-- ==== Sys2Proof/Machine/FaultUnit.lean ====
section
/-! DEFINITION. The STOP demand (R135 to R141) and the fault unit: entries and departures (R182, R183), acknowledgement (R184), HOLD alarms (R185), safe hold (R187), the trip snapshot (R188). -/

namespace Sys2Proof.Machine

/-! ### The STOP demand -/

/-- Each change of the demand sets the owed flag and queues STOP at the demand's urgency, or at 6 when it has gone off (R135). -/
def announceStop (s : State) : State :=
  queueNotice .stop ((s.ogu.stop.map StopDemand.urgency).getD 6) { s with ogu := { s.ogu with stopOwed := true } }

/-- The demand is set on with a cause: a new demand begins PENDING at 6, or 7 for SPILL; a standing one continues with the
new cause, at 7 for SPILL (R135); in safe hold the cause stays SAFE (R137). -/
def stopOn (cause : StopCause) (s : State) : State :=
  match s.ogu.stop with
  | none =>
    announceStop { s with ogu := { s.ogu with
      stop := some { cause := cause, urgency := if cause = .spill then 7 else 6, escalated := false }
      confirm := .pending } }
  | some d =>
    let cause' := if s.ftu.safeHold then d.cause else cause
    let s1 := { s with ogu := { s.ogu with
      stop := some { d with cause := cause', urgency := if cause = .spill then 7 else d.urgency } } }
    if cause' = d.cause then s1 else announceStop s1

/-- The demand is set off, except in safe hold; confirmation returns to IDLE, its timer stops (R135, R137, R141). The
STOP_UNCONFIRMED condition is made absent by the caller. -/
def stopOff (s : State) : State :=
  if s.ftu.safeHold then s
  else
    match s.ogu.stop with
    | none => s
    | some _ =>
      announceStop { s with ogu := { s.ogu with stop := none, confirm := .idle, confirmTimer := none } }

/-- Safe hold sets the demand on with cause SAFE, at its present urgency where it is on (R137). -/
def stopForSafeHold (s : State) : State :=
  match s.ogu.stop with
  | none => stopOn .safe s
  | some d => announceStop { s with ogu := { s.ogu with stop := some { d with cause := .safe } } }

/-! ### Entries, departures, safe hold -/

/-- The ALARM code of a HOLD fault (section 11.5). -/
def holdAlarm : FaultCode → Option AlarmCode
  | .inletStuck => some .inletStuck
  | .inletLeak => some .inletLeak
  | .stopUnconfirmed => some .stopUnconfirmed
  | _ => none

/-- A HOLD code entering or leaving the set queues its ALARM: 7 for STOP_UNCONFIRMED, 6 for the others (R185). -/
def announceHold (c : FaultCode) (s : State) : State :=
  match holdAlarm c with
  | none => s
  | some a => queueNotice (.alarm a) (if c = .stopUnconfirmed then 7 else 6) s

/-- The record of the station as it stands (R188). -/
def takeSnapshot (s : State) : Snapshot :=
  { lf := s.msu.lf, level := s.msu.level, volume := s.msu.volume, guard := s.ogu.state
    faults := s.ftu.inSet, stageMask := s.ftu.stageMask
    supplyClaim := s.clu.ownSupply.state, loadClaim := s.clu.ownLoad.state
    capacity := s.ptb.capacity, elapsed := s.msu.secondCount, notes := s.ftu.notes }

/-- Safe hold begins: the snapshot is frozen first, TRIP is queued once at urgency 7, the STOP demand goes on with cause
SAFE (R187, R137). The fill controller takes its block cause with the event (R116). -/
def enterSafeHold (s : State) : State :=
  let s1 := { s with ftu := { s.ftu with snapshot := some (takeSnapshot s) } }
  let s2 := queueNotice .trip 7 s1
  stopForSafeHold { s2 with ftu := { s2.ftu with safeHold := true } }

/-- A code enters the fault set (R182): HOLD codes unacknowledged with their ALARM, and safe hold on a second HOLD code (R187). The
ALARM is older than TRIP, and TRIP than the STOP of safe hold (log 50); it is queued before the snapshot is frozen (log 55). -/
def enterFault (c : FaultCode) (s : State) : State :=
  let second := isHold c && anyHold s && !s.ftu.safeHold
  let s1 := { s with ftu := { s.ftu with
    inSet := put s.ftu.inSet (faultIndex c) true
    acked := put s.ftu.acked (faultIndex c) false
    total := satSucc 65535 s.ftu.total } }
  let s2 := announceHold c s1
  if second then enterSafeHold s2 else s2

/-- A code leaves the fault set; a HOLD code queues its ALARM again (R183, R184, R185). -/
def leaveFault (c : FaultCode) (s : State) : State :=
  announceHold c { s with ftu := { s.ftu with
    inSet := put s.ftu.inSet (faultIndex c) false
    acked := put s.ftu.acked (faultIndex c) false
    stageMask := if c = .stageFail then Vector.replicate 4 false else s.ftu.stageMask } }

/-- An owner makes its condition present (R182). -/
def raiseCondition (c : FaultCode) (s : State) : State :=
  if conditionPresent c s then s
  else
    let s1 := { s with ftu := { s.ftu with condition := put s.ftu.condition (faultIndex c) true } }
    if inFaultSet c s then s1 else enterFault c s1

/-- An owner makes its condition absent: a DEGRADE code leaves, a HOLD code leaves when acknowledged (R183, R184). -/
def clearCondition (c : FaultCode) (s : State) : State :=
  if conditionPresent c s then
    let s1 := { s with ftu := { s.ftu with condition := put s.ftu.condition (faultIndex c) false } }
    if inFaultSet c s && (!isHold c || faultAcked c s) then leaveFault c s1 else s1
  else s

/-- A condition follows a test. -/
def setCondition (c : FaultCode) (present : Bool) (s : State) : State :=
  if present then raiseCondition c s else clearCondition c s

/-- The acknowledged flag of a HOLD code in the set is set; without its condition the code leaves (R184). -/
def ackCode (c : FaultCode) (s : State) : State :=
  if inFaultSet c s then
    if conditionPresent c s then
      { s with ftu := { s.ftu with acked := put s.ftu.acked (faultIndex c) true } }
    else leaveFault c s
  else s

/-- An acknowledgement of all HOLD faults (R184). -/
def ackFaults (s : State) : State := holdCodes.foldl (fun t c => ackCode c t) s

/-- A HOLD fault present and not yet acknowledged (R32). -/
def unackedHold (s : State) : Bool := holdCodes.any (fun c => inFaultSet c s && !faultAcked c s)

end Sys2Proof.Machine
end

:: The task ::
Look through the data above. Find each line with the string "isHold" and copy it.

:: Reply ::
  let second := isHold c && anyHold s && !s.ftu.safeHold
    if inFaultSet c s && (!isHold c || faultAcked c s) then leaveFault c s1 else s1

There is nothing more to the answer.